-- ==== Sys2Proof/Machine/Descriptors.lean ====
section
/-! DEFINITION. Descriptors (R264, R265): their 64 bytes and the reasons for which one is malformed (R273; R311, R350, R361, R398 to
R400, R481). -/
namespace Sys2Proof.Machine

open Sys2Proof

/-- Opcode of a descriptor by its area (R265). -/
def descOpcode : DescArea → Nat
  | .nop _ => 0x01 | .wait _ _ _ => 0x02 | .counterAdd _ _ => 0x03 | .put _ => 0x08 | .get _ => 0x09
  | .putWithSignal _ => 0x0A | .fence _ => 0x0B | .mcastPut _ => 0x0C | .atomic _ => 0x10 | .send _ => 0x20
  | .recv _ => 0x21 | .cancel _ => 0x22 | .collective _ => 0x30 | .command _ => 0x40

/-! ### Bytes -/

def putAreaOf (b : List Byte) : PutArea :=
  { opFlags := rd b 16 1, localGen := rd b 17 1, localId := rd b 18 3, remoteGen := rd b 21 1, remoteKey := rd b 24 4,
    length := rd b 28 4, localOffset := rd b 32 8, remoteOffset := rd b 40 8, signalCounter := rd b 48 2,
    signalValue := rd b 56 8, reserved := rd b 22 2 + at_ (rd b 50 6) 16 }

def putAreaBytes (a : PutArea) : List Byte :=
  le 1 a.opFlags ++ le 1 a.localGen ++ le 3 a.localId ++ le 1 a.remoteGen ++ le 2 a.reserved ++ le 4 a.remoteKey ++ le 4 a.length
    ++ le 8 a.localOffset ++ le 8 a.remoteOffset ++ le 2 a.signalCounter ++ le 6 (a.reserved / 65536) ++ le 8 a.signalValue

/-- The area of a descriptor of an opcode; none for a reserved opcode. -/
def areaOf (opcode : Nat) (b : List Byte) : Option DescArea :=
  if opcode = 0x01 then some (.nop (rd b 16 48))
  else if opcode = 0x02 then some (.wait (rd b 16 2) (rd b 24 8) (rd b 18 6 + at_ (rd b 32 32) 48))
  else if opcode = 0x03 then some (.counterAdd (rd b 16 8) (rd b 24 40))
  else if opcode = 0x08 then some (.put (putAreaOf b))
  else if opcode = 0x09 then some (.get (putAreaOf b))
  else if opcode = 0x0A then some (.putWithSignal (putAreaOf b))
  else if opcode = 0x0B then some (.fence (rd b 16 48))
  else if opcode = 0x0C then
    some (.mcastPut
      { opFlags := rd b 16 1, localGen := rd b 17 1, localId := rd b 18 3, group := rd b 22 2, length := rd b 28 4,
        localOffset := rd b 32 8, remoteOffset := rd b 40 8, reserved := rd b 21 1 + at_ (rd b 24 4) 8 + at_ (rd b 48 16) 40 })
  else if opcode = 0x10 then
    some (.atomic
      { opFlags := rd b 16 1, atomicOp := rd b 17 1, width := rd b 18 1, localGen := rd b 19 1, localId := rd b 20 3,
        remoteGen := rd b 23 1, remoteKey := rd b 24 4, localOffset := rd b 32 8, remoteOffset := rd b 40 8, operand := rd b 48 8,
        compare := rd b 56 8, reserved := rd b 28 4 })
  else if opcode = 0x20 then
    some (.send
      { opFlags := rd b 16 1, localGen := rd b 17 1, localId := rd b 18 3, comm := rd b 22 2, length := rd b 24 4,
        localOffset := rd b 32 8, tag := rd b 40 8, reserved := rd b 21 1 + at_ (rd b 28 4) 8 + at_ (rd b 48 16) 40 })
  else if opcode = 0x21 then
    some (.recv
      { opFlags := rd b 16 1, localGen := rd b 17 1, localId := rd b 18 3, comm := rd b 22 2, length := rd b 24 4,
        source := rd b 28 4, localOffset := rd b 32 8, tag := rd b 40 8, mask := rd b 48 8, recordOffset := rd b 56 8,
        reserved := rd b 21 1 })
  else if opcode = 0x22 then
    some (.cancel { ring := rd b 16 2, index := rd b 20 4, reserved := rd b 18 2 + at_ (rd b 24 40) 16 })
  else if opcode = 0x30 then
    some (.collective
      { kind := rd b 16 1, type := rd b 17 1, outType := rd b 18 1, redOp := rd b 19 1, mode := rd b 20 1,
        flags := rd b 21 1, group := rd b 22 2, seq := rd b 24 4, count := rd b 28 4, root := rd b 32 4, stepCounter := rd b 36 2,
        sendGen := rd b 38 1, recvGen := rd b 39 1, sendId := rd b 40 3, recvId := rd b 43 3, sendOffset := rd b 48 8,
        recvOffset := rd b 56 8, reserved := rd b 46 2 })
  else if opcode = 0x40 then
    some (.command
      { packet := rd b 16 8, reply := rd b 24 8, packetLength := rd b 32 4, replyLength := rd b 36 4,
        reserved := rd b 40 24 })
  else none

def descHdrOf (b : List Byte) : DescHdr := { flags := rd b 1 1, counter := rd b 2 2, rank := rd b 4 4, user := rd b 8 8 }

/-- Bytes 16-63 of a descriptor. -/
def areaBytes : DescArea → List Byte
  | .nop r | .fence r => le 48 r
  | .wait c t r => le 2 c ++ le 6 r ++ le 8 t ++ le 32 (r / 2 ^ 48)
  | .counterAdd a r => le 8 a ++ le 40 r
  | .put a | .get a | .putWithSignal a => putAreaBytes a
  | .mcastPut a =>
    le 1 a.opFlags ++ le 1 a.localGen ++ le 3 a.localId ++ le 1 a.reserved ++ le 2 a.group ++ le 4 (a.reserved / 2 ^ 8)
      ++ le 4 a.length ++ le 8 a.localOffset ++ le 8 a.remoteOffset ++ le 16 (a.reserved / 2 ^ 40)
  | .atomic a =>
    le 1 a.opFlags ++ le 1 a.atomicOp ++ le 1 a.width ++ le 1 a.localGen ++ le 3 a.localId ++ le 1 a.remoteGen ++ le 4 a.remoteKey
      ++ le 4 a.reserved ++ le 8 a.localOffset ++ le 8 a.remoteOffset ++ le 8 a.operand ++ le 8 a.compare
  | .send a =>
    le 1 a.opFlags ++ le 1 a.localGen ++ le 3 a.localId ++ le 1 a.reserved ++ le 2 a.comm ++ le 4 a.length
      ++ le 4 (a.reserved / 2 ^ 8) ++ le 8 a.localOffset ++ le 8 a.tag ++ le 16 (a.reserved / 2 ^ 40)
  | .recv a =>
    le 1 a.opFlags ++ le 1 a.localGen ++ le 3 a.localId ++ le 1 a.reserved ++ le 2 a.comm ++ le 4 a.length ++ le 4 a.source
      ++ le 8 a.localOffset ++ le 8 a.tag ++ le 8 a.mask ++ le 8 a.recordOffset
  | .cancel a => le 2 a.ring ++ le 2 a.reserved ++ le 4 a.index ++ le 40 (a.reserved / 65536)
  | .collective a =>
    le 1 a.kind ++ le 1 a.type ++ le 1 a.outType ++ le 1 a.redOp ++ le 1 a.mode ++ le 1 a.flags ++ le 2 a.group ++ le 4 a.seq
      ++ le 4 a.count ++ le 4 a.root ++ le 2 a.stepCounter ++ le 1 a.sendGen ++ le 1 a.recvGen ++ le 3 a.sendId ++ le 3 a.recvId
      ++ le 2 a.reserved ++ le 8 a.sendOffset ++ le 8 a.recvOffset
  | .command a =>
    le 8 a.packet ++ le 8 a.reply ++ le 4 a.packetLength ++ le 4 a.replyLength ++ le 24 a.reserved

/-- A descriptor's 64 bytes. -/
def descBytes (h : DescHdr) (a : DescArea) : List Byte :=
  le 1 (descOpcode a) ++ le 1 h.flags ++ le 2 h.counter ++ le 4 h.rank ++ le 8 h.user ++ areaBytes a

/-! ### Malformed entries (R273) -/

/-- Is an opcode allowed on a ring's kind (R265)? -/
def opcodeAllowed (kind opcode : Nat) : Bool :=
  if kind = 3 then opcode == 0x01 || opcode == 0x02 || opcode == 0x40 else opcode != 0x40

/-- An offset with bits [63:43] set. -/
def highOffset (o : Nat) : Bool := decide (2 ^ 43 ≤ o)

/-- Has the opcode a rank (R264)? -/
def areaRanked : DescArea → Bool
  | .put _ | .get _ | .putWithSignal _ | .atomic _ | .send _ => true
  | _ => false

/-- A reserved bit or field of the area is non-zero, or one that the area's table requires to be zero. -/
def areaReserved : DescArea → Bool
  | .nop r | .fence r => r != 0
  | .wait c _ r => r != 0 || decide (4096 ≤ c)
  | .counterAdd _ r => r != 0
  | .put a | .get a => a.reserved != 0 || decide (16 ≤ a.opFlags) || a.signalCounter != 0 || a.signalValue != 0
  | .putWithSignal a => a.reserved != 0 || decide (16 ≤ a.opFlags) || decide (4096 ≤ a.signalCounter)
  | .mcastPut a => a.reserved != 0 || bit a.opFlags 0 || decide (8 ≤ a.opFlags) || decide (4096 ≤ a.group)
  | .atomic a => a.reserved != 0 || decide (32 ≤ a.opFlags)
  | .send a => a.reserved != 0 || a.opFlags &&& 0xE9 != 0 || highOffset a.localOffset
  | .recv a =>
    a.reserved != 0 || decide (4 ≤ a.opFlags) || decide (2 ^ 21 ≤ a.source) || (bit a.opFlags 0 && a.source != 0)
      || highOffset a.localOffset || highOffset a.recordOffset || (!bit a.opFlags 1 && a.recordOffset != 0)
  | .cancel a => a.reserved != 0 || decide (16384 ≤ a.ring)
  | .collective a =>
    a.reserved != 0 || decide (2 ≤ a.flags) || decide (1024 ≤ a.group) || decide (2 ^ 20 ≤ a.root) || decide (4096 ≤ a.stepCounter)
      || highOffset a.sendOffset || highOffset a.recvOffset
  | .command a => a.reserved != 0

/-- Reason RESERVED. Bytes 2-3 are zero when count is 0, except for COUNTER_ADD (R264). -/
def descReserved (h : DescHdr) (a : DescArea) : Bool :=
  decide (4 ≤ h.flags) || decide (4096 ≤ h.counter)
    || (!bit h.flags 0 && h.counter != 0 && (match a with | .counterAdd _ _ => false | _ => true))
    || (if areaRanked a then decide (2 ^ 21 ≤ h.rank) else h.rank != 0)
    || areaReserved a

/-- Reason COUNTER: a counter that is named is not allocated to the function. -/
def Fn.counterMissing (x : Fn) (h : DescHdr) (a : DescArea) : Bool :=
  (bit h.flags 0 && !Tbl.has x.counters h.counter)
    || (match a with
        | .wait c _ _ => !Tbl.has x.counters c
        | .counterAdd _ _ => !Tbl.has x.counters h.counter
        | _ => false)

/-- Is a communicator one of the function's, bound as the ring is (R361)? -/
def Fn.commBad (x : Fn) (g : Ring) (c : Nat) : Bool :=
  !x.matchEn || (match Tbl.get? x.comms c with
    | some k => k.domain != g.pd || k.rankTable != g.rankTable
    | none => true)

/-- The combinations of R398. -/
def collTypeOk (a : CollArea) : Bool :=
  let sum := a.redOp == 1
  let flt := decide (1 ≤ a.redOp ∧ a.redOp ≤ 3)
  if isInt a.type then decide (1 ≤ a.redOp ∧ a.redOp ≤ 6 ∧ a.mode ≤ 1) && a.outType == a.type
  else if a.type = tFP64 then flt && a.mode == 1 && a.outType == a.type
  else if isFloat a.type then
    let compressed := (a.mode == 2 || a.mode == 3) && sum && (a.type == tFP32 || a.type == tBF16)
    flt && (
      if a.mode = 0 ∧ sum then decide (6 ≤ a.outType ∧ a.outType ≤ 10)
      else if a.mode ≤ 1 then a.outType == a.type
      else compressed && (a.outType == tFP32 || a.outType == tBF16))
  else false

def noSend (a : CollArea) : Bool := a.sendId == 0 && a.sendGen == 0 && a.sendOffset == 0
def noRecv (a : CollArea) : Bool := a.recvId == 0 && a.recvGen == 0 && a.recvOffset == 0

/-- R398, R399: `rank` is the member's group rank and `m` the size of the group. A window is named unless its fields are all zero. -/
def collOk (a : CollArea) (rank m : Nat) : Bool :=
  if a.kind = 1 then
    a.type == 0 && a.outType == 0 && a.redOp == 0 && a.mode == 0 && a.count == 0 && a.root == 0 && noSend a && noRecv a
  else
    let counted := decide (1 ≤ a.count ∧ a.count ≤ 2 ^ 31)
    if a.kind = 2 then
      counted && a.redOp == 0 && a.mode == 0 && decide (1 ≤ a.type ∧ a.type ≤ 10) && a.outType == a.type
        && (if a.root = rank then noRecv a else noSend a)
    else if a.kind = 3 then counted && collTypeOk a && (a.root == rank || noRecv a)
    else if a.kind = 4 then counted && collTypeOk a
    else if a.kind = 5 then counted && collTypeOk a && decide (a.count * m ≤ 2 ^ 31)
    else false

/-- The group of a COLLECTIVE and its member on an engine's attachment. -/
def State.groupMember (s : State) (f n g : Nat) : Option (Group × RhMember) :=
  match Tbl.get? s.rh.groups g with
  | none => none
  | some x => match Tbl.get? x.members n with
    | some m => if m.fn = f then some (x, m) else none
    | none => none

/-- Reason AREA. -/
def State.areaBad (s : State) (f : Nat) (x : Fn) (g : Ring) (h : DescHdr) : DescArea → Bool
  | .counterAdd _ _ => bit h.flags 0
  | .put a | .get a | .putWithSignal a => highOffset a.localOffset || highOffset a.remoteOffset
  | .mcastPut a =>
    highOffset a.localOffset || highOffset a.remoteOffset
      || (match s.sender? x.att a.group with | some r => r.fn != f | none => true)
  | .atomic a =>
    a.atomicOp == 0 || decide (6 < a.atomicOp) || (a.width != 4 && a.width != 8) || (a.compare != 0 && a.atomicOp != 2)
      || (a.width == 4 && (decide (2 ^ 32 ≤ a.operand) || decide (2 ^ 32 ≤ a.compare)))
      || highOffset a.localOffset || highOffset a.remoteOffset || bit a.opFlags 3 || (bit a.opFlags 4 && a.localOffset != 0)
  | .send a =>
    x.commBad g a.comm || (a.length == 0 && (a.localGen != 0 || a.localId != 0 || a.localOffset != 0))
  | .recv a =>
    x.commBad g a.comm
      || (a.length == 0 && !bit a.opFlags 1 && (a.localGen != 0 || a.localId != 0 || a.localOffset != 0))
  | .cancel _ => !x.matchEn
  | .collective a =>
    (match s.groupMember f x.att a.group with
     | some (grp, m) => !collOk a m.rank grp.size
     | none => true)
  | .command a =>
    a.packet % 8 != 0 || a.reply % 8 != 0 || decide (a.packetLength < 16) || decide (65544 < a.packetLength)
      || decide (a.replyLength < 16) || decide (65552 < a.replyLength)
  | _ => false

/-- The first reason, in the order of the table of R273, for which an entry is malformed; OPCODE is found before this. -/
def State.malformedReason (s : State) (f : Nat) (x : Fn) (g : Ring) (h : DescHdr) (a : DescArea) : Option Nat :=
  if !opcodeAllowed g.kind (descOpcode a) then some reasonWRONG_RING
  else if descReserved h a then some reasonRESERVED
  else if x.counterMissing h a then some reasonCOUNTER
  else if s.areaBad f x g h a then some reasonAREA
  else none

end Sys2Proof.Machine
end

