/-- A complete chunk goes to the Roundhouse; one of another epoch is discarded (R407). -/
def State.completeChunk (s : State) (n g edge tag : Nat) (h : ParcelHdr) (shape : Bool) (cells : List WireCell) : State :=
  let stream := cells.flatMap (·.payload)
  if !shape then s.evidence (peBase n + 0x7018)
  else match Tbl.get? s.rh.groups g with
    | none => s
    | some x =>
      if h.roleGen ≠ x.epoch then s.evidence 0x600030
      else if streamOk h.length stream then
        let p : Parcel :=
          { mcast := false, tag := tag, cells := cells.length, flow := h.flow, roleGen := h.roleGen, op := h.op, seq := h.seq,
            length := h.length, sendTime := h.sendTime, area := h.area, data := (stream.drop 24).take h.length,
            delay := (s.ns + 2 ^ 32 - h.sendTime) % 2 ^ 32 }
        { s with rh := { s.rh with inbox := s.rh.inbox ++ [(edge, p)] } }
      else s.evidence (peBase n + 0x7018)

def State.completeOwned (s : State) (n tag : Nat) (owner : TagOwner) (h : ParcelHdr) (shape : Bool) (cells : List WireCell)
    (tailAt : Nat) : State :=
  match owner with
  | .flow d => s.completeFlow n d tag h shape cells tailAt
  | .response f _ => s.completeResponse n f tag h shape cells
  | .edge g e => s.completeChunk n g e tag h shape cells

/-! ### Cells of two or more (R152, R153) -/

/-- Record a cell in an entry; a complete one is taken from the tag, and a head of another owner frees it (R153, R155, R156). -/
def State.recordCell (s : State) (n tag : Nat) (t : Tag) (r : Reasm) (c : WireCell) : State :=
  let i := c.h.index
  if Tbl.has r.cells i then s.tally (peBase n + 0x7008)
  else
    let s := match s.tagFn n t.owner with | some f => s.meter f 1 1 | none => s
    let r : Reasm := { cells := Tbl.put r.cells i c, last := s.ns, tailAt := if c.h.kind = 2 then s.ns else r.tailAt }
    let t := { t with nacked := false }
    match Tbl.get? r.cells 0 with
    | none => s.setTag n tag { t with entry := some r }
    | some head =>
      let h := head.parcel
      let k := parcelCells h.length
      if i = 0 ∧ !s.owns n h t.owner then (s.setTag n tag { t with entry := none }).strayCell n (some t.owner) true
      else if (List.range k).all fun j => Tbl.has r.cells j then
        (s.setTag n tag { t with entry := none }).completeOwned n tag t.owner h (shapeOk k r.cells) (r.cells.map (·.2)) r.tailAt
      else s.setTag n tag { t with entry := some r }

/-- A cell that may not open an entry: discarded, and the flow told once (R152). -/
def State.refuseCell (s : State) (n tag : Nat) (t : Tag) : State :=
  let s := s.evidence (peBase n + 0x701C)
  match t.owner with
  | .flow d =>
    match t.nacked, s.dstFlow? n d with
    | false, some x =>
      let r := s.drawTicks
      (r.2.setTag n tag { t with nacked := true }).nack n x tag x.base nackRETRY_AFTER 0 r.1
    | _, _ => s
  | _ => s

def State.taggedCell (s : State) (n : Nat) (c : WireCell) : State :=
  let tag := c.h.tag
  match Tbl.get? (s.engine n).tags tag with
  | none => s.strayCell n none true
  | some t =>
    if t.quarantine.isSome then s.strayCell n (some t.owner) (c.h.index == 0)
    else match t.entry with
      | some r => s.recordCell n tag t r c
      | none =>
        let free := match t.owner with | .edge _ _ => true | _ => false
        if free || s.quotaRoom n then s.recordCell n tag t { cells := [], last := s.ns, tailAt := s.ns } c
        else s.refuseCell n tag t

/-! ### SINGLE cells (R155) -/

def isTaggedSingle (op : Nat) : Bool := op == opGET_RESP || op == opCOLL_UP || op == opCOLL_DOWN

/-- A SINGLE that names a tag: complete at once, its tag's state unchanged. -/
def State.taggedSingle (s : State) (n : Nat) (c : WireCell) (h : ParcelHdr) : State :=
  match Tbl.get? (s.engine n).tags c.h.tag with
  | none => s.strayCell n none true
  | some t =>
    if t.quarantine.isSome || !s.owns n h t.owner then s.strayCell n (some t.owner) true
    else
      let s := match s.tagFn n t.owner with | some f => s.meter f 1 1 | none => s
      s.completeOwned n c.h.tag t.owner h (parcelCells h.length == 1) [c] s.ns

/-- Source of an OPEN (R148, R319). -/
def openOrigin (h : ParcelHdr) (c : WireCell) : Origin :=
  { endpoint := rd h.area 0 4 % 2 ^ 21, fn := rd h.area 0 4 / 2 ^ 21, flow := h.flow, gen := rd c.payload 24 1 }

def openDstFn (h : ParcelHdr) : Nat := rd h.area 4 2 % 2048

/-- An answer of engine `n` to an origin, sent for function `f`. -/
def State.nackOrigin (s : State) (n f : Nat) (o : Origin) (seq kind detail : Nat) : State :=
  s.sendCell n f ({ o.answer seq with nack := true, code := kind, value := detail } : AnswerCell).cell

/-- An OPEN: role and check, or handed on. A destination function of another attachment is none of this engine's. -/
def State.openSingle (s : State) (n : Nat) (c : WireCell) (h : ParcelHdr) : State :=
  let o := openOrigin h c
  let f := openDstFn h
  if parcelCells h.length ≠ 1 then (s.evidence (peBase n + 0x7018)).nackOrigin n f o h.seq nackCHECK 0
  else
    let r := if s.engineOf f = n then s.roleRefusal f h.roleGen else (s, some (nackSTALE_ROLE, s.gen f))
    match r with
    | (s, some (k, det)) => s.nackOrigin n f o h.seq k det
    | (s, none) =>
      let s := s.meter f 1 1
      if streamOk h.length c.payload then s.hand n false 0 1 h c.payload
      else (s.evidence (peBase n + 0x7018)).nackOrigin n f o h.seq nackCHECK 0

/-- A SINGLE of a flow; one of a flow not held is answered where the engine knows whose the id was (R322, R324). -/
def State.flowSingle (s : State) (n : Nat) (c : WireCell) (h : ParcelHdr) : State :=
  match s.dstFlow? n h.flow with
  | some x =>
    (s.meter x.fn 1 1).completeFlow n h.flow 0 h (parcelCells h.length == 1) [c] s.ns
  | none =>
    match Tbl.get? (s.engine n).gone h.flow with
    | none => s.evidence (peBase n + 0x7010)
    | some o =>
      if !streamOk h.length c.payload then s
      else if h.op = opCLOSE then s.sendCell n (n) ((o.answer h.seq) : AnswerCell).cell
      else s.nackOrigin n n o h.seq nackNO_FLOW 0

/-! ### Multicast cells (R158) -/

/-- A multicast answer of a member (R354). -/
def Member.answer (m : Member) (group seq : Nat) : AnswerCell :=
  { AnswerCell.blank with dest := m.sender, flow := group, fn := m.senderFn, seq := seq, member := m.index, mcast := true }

● ● ● ●

_HOW TO COMPLETE THIS TASK_. What are the lines from the one containing "match s.dstFlow? n h.flow with" to the end of the material above? Return them exactly, and only them.

_TASK RESPONSE_.
  match s.dstFlow? n h.flow with
  | some x =>
    (s.meter x.fn 1 1).completeFlow n h.flow 0 h (parcelCells h.length == 1) [c] s.ns
  | none =>
    match Tbl.get? (s.engine n).gone h.flow with
    | none => s.evidence (peBase n + 0x7010)
    | some o =>
      if !streamOk h.length c.payload then s
      else if h.op = opCLOSE then s.sendCell n (n) ((o.answer h.seq) : AnswerCell).cell
      else s.nackOrigin n n o h.seq nackNO_FLOW 0

/-! ### Multicast cells (R158) -/

/-- A multicast answer of a member (R354). -/
def Member.answer (m : Member) (group seq : Nat) : AnswerCell :=
  { AnswerCell.blank with dest := m.sender, flow := group, fn := m.senderFn, seq := seq, member := m.index, mcast := true }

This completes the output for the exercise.